> **WHAT IS REQUIRED**
Among the entries below, take the line with "bytes a sequence write leaves alone. -/" and the line with "elements a sequence write leaves alone. -/", and output them and every line between them exactly, with nothing else.

> **Data entries**
§ §
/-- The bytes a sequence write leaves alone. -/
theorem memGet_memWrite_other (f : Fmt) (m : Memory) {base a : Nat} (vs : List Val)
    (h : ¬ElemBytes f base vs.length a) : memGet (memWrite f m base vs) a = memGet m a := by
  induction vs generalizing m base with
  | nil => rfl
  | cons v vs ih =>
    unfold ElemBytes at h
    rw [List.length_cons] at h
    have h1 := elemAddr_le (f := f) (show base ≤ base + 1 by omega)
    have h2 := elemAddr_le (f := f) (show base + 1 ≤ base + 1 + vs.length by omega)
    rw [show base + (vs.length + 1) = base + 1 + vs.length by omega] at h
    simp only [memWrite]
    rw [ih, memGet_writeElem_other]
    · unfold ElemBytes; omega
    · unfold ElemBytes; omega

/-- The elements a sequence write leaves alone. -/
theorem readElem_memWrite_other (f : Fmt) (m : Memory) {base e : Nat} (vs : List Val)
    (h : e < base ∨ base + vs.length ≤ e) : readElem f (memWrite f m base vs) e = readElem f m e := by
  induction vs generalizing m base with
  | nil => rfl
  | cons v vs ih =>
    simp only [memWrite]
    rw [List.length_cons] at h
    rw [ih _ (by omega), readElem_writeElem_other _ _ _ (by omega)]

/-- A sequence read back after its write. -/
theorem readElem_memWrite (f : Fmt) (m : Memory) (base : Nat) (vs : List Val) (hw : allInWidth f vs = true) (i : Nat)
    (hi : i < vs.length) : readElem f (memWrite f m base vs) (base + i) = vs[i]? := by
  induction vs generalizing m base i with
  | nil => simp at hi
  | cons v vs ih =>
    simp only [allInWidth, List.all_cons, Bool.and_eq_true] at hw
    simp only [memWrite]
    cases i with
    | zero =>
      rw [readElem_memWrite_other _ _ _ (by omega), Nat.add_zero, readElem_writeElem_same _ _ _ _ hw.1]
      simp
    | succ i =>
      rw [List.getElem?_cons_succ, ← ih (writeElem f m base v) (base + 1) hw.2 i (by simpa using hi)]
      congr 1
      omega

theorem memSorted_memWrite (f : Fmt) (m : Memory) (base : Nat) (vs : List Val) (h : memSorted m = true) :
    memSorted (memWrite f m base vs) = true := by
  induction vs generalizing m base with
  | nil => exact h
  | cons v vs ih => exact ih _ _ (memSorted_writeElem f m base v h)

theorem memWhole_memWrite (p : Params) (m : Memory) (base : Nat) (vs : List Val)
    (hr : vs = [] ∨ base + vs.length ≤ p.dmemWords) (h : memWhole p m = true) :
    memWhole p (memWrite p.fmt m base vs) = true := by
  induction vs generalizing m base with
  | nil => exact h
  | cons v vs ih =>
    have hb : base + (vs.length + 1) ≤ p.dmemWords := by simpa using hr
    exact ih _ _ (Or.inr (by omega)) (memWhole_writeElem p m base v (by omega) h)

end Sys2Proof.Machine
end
§ §
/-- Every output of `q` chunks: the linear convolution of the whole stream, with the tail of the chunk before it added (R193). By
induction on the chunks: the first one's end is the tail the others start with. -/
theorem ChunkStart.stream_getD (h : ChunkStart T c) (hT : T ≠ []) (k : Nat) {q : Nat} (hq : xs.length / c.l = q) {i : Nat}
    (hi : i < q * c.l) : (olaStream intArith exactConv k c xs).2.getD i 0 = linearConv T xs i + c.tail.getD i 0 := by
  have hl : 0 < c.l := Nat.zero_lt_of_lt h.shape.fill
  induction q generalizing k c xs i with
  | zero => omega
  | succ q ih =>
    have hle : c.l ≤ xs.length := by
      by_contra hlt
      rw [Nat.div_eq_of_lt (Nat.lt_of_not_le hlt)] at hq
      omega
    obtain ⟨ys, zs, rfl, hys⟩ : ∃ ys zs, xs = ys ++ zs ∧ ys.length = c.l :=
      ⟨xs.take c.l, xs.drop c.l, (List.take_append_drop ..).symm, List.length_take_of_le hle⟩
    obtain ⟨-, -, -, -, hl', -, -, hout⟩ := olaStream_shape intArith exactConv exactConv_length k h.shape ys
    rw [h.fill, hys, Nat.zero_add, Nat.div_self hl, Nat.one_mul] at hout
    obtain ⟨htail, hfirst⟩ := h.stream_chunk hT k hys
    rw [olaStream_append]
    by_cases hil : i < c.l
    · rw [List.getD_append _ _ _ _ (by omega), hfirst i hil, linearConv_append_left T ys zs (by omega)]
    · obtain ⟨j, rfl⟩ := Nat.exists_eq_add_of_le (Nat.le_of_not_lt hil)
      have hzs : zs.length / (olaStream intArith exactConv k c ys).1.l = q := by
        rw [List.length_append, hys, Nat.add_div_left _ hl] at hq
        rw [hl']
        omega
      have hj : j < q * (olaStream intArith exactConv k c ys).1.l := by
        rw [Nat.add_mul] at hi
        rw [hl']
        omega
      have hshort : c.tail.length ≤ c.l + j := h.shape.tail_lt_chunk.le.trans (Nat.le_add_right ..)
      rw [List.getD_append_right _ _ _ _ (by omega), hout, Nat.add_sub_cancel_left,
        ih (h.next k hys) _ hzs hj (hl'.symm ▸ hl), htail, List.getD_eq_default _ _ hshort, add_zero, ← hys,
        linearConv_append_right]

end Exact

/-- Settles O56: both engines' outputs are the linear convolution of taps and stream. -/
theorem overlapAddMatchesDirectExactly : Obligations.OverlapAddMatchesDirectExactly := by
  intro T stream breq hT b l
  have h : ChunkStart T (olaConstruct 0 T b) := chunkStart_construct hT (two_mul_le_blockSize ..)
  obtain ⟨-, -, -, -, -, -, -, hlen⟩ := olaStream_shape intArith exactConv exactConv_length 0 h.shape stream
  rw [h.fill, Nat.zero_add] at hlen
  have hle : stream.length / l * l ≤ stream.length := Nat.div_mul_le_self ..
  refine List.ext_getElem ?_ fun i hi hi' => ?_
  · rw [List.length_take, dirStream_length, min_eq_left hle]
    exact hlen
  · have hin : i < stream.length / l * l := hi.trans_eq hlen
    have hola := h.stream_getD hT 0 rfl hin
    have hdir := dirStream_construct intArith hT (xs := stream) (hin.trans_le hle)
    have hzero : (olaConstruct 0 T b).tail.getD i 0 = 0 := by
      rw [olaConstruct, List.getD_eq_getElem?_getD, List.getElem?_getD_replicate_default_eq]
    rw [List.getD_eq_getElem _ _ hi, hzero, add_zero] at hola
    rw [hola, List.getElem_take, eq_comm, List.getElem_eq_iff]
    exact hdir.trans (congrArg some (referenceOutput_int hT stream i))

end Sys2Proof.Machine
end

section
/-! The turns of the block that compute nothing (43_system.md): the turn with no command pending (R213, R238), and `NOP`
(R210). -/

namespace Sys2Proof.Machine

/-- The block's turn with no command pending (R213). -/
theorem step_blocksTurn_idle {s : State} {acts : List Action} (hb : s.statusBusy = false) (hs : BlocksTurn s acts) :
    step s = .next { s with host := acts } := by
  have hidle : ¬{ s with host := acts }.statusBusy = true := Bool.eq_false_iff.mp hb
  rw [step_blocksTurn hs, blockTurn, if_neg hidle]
§ §
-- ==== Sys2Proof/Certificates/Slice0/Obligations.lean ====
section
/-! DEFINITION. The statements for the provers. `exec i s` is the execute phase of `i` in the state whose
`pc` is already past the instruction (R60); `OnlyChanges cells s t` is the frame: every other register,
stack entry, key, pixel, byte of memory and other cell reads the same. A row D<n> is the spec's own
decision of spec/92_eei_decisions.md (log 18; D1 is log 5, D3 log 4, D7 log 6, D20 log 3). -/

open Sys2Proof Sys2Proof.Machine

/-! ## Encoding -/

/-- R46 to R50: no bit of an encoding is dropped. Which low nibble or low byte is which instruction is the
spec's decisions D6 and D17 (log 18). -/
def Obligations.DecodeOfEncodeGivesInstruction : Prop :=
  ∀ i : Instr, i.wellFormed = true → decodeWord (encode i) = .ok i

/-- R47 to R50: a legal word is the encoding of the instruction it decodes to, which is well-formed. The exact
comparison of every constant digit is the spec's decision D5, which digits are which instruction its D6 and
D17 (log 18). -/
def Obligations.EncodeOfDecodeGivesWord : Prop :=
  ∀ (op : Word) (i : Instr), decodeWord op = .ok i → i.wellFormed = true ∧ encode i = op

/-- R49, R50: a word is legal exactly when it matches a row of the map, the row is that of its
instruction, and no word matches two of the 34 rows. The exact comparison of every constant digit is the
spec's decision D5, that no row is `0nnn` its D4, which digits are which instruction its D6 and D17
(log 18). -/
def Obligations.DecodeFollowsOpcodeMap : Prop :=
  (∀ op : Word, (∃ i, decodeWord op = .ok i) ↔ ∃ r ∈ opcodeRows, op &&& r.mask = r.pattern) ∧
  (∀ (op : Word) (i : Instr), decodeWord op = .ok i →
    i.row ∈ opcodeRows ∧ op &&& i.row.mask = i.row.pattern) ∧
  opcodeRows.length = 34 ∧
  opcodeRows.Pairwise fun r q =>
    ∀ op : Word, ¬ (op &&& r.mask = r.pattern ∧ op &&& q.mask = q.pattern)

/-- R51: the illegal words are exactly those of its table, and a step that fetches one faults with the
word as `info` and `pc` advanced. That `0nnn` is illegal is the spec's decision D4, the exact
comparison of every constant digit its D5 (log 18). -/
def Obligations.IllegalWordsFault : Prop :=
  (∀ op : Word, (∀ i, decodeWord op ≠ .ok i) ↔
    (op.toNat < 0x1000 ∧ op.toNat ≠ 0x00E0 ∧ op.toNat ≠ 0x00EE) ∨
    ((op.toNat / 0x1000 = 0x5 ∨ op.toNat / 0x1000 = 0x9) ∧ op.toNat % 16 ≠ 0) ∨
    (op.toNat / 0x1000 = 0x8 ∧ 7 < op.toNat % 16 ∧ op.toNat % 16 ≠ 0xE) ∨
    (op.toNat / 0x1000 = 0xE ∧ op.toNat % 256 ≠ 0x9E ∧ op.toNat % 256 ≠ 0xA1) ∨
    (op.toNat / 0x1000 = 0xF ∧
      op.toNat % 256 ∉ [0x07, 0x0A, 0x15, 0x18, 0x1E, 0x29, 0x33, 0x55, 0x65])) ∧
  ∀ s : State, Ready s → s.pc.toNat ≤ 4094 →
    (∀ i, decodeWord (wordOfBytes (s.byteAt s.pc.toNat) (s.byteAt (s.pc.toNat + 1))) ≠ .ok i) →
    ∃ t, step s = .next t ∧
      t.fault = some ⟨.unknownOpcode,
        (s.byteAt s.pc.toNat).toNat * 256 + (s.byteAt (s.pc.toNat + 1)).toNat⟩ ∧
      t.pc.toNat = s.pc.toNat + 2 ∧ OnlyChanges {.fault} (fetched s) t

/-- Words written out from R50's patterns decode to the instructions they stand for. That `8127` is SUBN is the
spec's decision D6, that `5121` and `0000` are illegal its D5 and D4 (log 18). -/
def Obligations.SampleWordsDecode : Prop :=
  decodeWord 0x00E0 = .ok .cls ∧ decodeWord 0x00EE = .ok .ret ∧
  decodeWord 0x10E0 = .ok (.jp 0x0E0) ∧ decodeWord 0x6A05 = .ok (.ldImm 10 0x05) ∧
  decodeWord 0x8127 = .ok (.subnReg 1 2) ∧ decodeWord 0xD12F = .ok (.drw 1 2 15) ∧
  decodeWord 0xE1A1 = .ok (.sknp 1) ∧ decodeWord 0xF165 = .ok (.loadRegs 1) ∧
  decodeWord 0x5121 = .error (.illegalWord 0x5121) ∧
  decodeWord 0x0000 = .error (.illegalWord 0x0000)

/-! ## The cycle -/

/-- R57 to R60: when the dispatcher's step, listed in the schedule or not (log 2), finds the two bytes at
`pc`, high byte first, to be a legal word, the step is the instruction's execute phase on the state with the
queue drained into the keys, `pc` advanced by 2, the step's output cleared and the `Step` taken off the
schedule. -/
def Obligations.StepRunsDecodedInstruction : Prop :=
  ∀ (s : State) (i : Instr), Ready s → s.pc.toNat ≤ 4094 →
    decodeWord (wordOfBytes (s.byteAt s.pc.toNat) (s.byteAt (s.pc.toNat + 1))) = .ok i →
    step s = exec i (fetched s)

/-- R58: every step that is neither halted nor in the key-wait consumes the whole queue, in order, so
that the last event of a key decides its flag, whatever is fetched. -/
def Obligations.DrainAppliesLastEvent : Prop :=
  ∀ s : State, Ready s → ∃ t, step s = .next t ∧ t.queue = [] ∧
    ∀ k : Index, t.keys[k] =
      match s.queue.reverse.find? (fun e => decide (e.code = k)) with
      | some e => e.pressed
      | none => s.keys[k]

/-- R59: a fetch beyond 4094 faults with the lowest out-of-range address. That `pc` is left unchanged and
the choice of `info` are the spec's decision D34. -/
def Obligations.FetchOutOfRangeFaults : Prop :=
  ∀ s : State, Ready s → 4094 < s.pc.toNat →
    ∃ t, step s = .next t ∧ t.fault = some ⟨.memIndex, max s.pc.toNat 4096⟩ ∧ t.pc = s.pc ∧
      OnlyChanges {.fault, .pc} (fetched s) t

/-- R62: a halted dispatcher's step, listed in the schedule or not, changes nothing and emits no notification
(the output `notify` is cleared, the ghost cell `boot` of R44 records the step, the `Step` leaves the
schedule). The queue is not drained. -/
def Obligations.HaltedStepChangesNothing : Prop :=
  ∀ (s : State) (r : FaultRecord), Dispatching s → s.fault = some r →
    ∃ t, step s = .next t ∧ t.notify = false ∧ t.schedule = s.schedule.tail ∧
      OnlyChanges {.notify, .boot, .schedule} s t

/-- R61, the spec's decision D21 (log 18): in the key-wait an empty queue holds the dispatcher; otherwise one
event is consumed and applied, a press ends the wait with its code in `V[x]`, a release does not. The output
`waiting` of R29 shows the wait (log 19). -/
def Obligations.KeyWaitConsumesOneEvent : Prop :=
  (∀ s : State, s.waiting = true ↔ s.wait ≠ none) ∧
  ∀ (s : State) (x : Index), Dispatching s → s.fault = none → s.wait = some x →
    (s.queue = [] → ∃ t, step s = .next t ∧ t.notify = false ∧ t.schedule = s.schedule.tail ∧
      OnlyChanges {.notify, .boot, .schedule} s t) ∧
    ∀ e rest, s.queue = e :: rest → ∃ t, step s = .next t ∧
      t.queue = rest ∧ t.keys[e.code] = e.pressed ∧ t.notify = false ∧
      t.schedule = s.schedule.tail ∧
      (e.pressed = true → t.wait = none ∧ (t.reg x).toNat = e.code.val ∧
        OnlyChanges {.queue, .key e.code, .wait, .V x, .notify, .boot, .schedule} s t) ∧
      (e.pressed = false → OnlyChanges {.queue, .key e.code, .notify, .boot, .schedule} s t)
§ §
> **ANSWER SECTION**
/-- The bytes a sequence write leaves alone. -/
theorem memGet_memWrite_other (f : Fmt) (m : Memory) {base a : Nat} (vs : List Val)
    (h : ¬ElemBytes f base vs.length a) : memGet (memWrite f m base vs) a = memGet m a := by
  induction vs generalizing m base with
  | nil => rfl
  | cons v vs ih =>
    unfold ElemBytes at h
    rw [List.length_cons] at h
    have h1 := elemAddr_le (f := f) (show base ≤ base + 1 by omega)
    have h2 := elemAddr_le (f := f) (show base + 1 ≤ base + 1 + vs.length by omega)
    rw [show base + (vs.length + 1) = base + 1 + vs.length by omega] at h
    simp only [memWrite]
    rw [ih, memGet_writeElem_other]
    · unfold ElemBytes; omega
    · unfold ElemBytes; omega

/-- The elements a sequence write leaves alone. -/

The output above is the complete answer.